My idea would be for the HMRC to say “Pay us on the first of each month instead of the seventeenth and we’ll invest your money with everyone else who does the same. This rather large sum of money will gain far more interest than you could get on your own and to be fair, we’ll split the profit with you. Half the profit of what we earn from investing your money we’ll give you back. The other half we’ll put into a Sovereign Fund and we’ll use it to fund national projects.”

There’s no major change involved for the organisation. Most payroll is calculated electronically and my guess is it’s about as easy to pay in the 1st as it is any other day. If a company was having cash flow problems they could elect to pay later, all online.

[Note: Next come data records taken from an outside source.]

-- ==== Sys2Proof/Machine/Core.lean ====
section
/-! DEFINITION. The machine as the host runs it. -/

def Sys2Proof.core : Host.Core := { State := Sys2Proof.Machine.State, Fault := Sys2Proof.Machine.Fault, Refusal := Sys2Proof.Machine.Refusal, step := Sys2Proof.Machine.step, reset := Sys2Proof.Machine.State.reset }
end

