-- ==== Sys2Proof/Safety.lean ====
section
/-! DEFINITION. The terms claims are stated in: the machine's invariant, what a command leaves unchanged, which events are
host writes to the engine, and the mathematical objects the arithmetic is compared with. -/

namespace Sys2Proof.Machine

/-- What holds of every reachable state: the register width is legal and every register has it (00_scope.md R4,
10_state.md R10); the status invariants of 10_state.md R16 and the code range of 60_exceptions.md R111; PMUL's hidden state
is live only during a legal PMUL (10_state.md R20). -/
structure State.Inv (s : State) : Prop where
  width : 1 ≤ s.nw
  regs : ∀ r, (s.regs.get r).length = s.nw
  exclusive : ¬(s.status.busy = true ∧ s.status.done = true)
  errDone : s.status.err = true → s.status.done = true
  errcodeErr : s.status.errcode ≠ 0#4 ↔ s.status.err = true
  errcodeRange : s.status.errcode.toNat ≤ 4
  loopLive : s.loop.live = true → s.status.busy = true ∧ decode s.op = .ok .pmul ∧ 2 ≤ s.value .rp
  loopDead : s.loop.live = false → s.loop = PmulLoop.idle

/-- A live hidden loop is where PMUL's loop stands after some iterations on the operands the registers hold
(42_scalar_mul.md R80). -/
def State.LoopOnTrack (s : State) : Prop :=
  s.loop.live = true →
    ∃ n, (PmulLoop.start s.point1 s.scalar).iterations (s.value .ra) (s.value .rp) n = .ok s.loop

/-- What a command leaves unchanged when it may write the registers `written`: the width, the command latch, the port's
answer, the agenda, every other register, and every word of the window but `STATUS` and the words of `written`. -/
structure Frame (written : List RegName) (s t : State) : Prop where
  nw : t.nw = s.nw
  op : t.op = s.op
  reply : t.reply = s.reply
  agenda : t.agenda = s.agenda
  regs : ∀ r, r ∉ written → t.regs.get r = s.regs.get r
  window : ∀ off, off ≠ statusOffset → (∀ r ∈ written, ∀ j, locate s.nw off ≠ .data r j) →
    t.readWord off = s.readWord off

/-- `STATUS` after a completion without error: `BUSY` and `DONE` change, nothing else (10_state.md R18). -/
def CompletedOk (s t : State) : Prop :=
  t.status.busy = false ∧ t.status.done = true ∧ t.status.err = s.status.err ∧
    t.status.errcode = s.status.errcode ∧ t.status.ovr = s.status.ovr

/-- `STATUS` after a completion with error `e` (10_state.md R19). -/
def CompletedErr (e : CmdError) (s t : State) : Prop :=
  t.status.busy = false ∧ t.status.done = true ∧ t.status.err = true ∧
    t.status.errcode = e.code ∧ t.status.ovr = s.status.ovr

/-- An admitted host write to `CMD` or to a host-writable data register: the writes that a busy engine drops
(10_state.md R17, 20_memory.md R34). -/
def Event.writesEngine (nw : Nat) : Event → Bool
  | .host (.write off size _) =>
    admitted nw off size &&
      match locate nw off with
      | .cmd => true
      | .status => false
      | .data r _ => r.hostWritable
      | .reserved => false
  | .host (.read _ _) => false
  | .reset => false
  | .work => false
  | .complete => false

/-- An event by which a busy engine goes on or is looked at: work, or a host read (70 R140). -/
def Event.isPassive : Event → Bool
  | .work => true
  | .host (.read _ _) => true
  | .host (.write _ _ _) => false
  | .reset => false
  | .complete => false

/-- `v` is canonical with respect to `p` (00_scope.md R8). -/
abbrev Canonical (p v : Int) : Prop := 0 ≤ v ∧ v < p

/-- Both coordinates are canonical. -/
abbrev Point.Canonical (p : Int) (q : Point) : Prop :=
  Machine.Canonical p q.x ∧ Machine.Canonical p q.y

/-- A point whose coordinates fit a signed register of an instance with `nw` words. -/
def Point.Fits (nw : Nat) (q : Point) : Prop :=
  (-(2 : Int) ^ (Config.width nw - 1) ≤ q.x ∧ q.x < 2 ^ (Config.width nw - 1)) ∧
    (-(2 : Int) ^ (Config.width nw - 1) ≤ q.y ∧ q.y < 2 ^ (Config.width nw - 1))

/-- `R` is the point the slope `num / den` gives from `P` and `Q`, in residues modulo `p`, with canonical coordinates
(41_point_add_double.md R71): `λ` is any integer with `λ * den ≡ num`. -/
def OnSlope (p num den : Int) (P Q R : Point) : Prop :=
  R.Canonical p ∧ ∀ lam : Int, lam * den ≡ num [ZMOD p] →
    R.x ≡ lam * lam - P.x - Q.x [ZMOD p] ∧ R.y ≡ lam * (P.x - R.x) - P.y [ZMOD p]

/-- Command `i` completes without error from `s`, its result pair meets `R`, and nothing but `XR`, `YR` and `STATUS`
changes (10_state.md R18). -/
def CompletesWith (i : Instr) (s : State) (R : Point → Prop) : Prop :=
  ∃ t, exec i s = .next t ∧ R t.result ∧ CompletedOk s t ∧ t.loop.live = false ∧ Frame [.xr, .yr] s t

/-- Command `i` completes without error from `s`, the value of `XR` meets `R`, and nothing but `XR` and `STATUS` changes
(10_state.md R18). -/
def CompletesWithX (i : Instr) (s : State) (R : Int → Prop) : Prop :=
  ∃ t, exec i s = .next t ∧ R (t.value .xr) ∧ CompletedOk s t ∧ t.loop.live = false ∧ Frame [.xr] s t

/-- Command `i` ends with error `e` from `s`, and nothing but `STATUS` changes (10_state.md R19). -/
def TrapsWith (i : Instr) (s : State) (e : CmdError) : Prop :=
  ∃ t, exec i s = .next t ∧ CompletedErr e s t ∧ t.loop.live = false ∧ Frame [] s t

/-- Every bit of the engine's state is zero (10_state.md R23). -/
def State.AllZero (s : State) : Prop :=
  (∀ r, s.value r = 0) ∧ (∀ r, ∀ w ∈ s.regs.get r, w = 0#32) ∧ s.status.word = 0#32 ∧ s.op = 0#32 ∧
    s.loop = { live := false, t := ⟨0, 0⟩, d := ⟨0, 0⟩, s := 0 }

/-- Double-and-add over a list of binary digits, the least significant first: the loop of 42_scalar_mul.md R80 with the
scalar decomposed beforehand. -/
def doubleAndAdd (a p : Int) : List Bool → (T D : Point) → Except CmdError Point
  | [], T, _ => .ok T
  | bit :: bits, T, D =>
    match if bit then addPoint T D a p else .ok T with
    | .error e => .error e
    | .ok T' =>
      match addPoint D D a p with
      | .error e => .error e
      | .ok D' => doubleAndAdd a p bits T' D'

/-- The short Weierstrass curve `y² = x³ + a·x + b` over the integers modulo `p` (00_scope.md R1). -/
def shortCurve (p : Nat) (a b : Int) : WeierstrassCurve.Affine (ZMod p) :=
  { a₁ := 0, a₂ := 0, a₃ := 0, a₄ := (a : ZMod p), a₆ := (b : ZMod p) }

/-- The engine's representation of a point of a curve modulo `p`: the sentinel for the identity, canonical coordinates for
an affine point (10_state.md R14). -/
def pointOf {p : Nat} {W : WeierstrassCurve.Affine (ZMod p)} : W.Point → Point
  | .zero => Point.identity
  | .some x y _ => ⟨(x.val : Int), (y.val : Int)⟩

end Sys2Proof.Machine
end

Other organisations outside of HMRC could do the same to encourage early payment. It is, after all, what all businesses want. What consumers want is a fair deal. And the web makes mass aggregation easy.

Spotify

There are a number of sites that give you access to Spotify playlists but what there doesn’t seem to be is a site that says – if you like that you’ll like this.

What I’d love is to be able to mark a track as a favourite (for some reason I see this different to starring it) and have a matching engine analyse the track and find others like it.  I could then mark the tracks it finds as on the money or off the mark and by so doing, further develop its ability to bring me the music I want to hear.

Tools that help us filter signal from noise are one of the great next developments of the information age. The problem now is too much choice and this is particularly acute when it comes to music. There is so much wonderful music out there I know I would love but I just don’t know how to find it. I know what I like and with Spotify I’ve got a way of listening to it, be great if someone could develop technology to point me to it.